*PROBLEM REQUIREMENTS*:
Transcribe the listing below in full, keeping every line exactly as it is.

*RECORDS PROVIDED*:
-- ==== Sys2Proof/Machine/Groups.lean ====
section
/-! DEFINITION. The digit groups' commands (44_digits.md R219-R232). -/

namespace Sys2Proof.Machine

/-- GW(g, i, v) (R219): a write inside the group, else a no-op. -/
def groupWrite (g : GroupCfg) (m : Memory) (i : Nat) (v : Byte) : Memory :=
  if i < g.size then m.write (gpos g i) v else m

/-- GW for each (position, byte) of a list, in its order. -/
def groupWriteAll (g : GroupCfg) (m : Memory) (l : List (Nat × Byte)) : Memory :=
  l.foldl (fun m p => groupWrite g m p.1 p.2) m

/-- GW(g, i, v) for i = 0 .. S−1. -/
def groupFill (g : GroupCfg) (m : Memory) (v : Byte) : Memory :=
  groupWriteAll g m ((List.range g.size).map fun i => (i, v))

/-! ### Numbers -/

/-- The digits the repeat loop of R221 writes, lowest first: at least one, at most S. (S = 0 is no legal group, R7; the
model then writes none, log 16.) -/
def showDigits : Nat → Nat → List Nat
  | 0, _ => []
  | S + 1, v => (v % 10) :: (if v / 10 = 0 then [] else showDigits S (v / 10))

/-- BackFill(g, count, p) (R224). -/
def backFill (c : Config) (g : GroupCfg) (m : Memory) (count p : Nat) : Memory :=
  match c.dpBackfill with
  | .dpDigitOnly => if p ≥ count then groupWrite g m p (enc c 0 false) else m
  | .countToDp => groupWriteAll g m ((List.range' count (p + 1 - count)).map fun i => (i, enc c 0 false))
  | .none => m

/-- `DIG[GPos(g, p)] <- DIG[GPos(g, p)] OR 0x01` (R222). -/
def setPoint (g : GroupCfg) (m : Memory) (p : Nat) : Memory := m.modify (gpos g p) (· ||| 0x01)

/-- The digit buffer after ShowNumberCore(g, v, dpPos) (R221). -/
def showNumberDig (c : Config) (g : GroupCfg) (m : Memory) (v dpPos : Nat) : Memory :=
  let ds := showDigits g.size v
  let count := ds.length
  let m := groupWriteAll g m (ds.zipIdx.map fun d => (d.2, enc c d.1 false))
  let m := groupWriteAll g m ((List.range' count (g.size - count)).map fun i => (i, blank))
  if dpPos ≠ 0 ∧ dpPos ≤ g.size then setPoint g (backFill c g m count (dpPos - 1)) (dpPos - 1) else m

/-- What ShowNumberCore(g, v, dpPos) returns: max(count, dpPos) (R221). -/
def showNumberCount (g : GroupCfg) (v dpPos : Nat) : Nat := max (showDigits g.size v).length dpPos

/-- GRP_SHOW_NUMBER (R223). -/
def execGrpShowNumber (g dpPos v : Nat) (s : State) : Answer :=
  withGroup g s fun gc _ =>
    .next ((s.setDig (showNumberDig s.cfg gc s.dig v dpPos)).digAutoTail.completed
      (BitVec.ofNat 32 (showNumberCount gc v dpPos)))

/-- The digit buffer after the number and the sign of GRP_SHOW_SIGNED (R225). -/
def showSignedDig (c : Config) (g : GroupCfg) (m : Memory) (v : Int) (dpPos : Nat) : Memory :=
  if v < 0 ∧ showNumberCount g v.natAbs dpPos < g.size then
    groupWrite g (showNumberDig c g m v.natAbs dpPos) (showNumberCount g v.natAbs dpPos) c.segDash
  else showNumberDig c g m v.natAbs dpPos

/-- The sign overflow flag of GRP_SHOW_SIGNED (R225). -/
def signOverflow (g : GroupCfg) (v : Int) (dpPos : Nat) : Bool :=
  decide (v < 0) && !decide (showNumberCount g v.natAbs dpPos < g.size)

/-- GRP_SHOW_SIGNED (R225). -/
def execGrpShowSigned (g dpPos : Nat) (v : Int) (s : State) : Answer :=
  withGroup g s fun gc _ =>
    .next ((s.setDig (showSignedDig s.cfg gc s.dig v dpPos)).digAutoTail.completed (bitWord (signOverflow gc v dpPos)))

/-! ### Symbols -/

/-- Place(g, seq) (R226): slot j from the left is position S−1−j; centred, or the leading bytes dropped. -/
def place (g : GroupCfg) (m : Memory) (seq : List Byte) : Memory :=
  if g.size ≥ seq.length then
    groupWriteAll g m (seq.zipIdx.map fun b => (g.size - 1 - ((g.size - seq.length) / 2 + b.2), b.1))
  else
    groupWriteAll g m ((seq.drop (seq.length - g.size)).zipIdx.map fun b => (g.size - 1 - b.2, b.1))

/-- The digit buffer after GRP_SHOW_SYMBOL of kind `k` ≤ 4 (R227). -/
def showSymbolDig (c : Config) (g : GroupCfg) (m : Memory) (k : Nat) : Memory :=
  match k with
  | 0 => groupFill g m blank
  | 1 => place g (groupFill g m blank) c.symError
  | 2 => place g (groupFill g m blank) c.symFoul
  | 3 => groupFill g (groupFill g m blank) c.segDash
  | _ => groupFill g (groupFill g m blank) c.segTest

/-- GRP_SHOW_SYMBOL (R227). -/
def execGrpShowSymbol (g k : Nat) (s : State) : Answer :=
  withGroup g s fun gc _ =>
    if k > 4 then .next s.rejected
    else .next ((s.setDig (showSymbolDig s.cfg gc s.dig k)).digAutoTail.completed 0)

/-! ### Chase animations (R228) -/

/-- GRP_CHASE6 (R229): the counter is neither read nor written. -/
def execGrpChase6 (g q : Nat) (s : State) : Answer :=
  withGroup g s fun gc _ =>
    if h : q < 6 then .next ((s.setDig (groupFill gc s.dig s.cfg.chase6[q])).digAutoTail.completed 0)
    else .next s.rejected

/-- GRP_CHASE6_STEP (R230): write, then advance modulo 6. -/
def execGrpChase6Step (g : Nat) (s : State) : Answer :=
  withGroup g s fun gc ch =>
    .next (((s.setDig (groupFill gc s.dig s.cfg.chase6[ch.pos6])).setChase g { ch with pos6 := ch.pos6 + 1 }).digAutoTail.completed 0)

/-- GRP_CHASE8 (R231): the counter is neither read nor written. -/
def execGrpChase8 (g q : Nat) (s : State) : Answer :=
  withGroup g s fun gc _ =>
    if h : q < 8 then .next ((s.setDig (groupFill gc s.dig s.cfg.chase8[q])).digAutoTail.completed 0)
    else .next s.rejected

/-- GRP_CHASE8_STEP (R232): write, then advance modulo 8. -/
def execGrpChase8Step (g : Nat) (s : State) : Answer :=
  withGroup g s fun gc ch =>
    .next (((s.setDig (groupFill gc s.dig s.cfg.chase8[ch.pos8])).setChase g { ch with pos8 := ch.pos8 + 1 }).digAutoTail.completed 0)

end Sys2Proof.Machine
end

*RESPONSE TO THE EXERCISE*:
-- ==== Sys2Proof/Machine/Groups.lean ====
section
/-! DEFINITION. The digit groups' commands (44_digits.md R219-R232). -/

namespace Sys2Proof.Machine

/-- GW(g, i, v) (R219): a write inside the group, else a no-op. -/
def groupWrite (g : GroupCfg) (m : Memory) (i : Nat) (v : Byte) : Memory :=
  if i < g.size then m.write (gpos g i) v else m

/-- GW for each (position, byte) of a list, in its order. -/
def groupWriteAll (g : GroupCfg) (m : Memory) (l : List (Nat × Byte)) : Memory :=
  l.foldl (fun m p => groupWrite g m p.1 p.2) m

/-- GW(g, i, v) for i = 0 .. S−1. -/
def groupFill (g : GroupCfg) (m : Memory) (v : Byte) : Memory :=
  groupWriteAll g m ((List.range g.size).map fun i => (i, v))

/-! ### Numbers -/

/-- The digits the repeat loop of R221 writes, lowest first: at least one, at most S. (S = 0 is no legal group, R7; the
model then writes none, log 16.) -/
def showDigits : Nat → Nat → List Nat
  | 0, _ => []
  | S + 1, v => (v % 10) :: (if v / 10 = 0 then [] else showDigits S (v / 10))

/-- BackFill(g, count, p) (R224). -/
def backFill (c : Config) (g : GroupCfg) (m : Memory) (count p : Nat) : Memory :=
  match c.dpBackfill with
  | .dpDigitOnly => if p ≥ count then groupWrite g m p (enc c 0 false) else m
  | .countToDp => groupWriteAll g m ((List.range' count (p + 1 - count)).map fun i => (i, enc c 0 false))
  | .none => m

/-- `DIG[GPos(g, p)] <- DIG[GPos(g, p)] OR 0x01` (R222). -/
def setPoint (g : GroupCfg) (m : Memory) (p : Nat) : Memory := m.modify (gpos g p) (· ||| 0x01)

/-- The digit buffer after ShowNumberCore(g, v, dpPos) (R221). -/
def showNumberDig (c : Config) (g : GroupCfg) (m : Memory) (v dpPos : Nat) : Memory :=
  let ds := showDigits g.size v
  let count := ds.length
  let m := groupWriteAll g m (ds.zipIdx.map fun d => (d.2, enc c d.1 false))
  let m := groupWriteAll g m ((List.range' count (g.size - count)).map fun i => (i, blank))
  if dpPos ≠ 0 ∧ dpPos ≤ g.size then setPoint g (backFill c g m count (dpPos - 1)) (dpPos - 1) else m

/-- What ShowNumberCore(g, v, dpPos) returns: max(count, dpPos) (R221). -/
def showNumberCount (g : GroupCfg) (v dpPos : Nat) : Nat := max (showDigits g.size v).length dpPos

/-- GRP_SHOW_NUMBER (R223). -/
def execGrpShowNumber (g dpPos v : Nat) (s : State) : Answer :=
  withGroup g s fun gc _ =>
    .next ((s.setDig (showNumberDig s.cfg gc s.dig v dpPos)).digAutoTail.completed
      (BitVec.ofNat 32 (showNumberCount gc v dpPos)))

/-- The digit buffer after the number and the sign of GRP_SHOW_SIGNED (R225). -/
def showSignedDig (c : Config) (g : GroupCfg) (m : Memory) (v : Int) (dpPos : Nat) : Memory :=
  if v < 0 ∧ showNumberCount g v.natAbs dpPos < g.size then
    groupWrite g (showNumberDig c g m v.natAbs dpPos) (showNumberCount g v.natAbs dpPos) c.segDash
  else showNumberDig c g m v.natAbs dpPos

/-- The sign overflow flag of GRP_SHOW_SIGNED (R225). -/
def signOverflow (g : GroupCfg) (v : Int) (dpPos : Nat) : Bool :=
  decide (v < 0) && !decide (showNumberCount g v.natAbs dpPos < g.size)

/-- GRP_SHOW_SIGNED (R225). -/
def execGrpShowSigned (g dpPos : Nat) (v : Int) (s : State) : Answer :=
  withGroup g s fun gc _ =>
    .next ((s.setDig (showSignedDig s.cfg gc s.dig v dpPos)).digAutoTail.completed (bitWord (signOverflow gc v dpPos)))

/-! ### Symbols -/

/-- Place(g, seq) (R226): slot j from the left is position S−1−j; centred, or the leading bytes dropped. -/
def place (g : GroupCfg) (m : Memory) (seq : List Byte) : Memory :=
  if g.size ≥ seq.length then
    groupWriteAll g m (seq.zipIdx.map fun b => (g.size - 1 - ((g.size - seq.length) / 2 + b.2), b.1))
  else
    groupWriteAll g m ((seq.drop (seq.length - g.size)).zipIdx.map fun b => (g.size - 1 - b.2, b.1))

/-- The digit buffer after GRP_SHOW_SYMBOL of kind `k` ≤ 4 (R227). -/
def showSymbolDig (c : Config) (g : GroupCfg) (m : Memory) (k : Nat) : Memory :=
  match k with
  | 0 => groupFill g m blank
  | 1 => place g (groupFill g m blank) c.symError
  | 2 => place g (groupFill g m blank) c.symFoul
  | 3 => groupFill g (groupFill g m blank) c.segDash
  | _ => groupFill g (groupFill g m blank) c.segTest

/-- GRP_SHOW_SYMBOL (R227). -/
def execGrpShowSymbol (g k : Nat) (s : State) : Answer :=
  withGroup g s fun gc _ =>
    if k > 4 then .next s.rejected
    else .next ((s.setDig (showSymbolDig s.cfg gc s.dig k)).digAutoTail.completed 0)

/-! ### Chase animations (R228) -/

/-- GRP_CHASE6 (R229): the counter is neither read nor written. -/
def execGrpChase6 (g q : Nat) (s : State) : Answer :=
  withGroup g s fun gc _ =>
    if h : q < 6 then .next ((s.setDig (groupFill gc s.dig s.cfg.chase6[q])).digAutoTail.completed 0)
    else .next s.rejected

/-- GRP_CHASE6_STEP (R230): write, then advance modulo 6. -/
def execGrpChase6Step (g : Nat) (s : State) : Answer :=
  withGroup g s fun gc ch =>
    .next (((s.setDig (groupFill gc s.dig s.cfg.chase6[ch.pos6])).setChase g { ch with pos6 := ch.pos6 + 1 }).digAutoTail.completed 0)

/-- GRP_CHASE8 (R231): the counter is neither read nor written. -/
def execGrpChase8 (g q : Nat) (s : State) : Answer :=
  withGroup g s fun gc _ =>
    if h : q < 8 then .next ((s.setDig (groupFill gc s.dig s.cfg.chase8[q])).digAutoTail.completed 0)
    else .next s.rejected

/-- GRP_CHASE8_STEP (R232): write, then advance modulo 8. -/
def execGrpChase8Step (g : Nat) (s : State) : Answer :=
  withGroup g s fun gc ch =>
    .next (((s.setDig (groupFill gc s.dig s.cfg.chase8[ch.pos8])).setChase g { ch with pos8 := ch.pos8 + 1 }).digAutoTail.completed 0)

end Sys2Proof.Machine
end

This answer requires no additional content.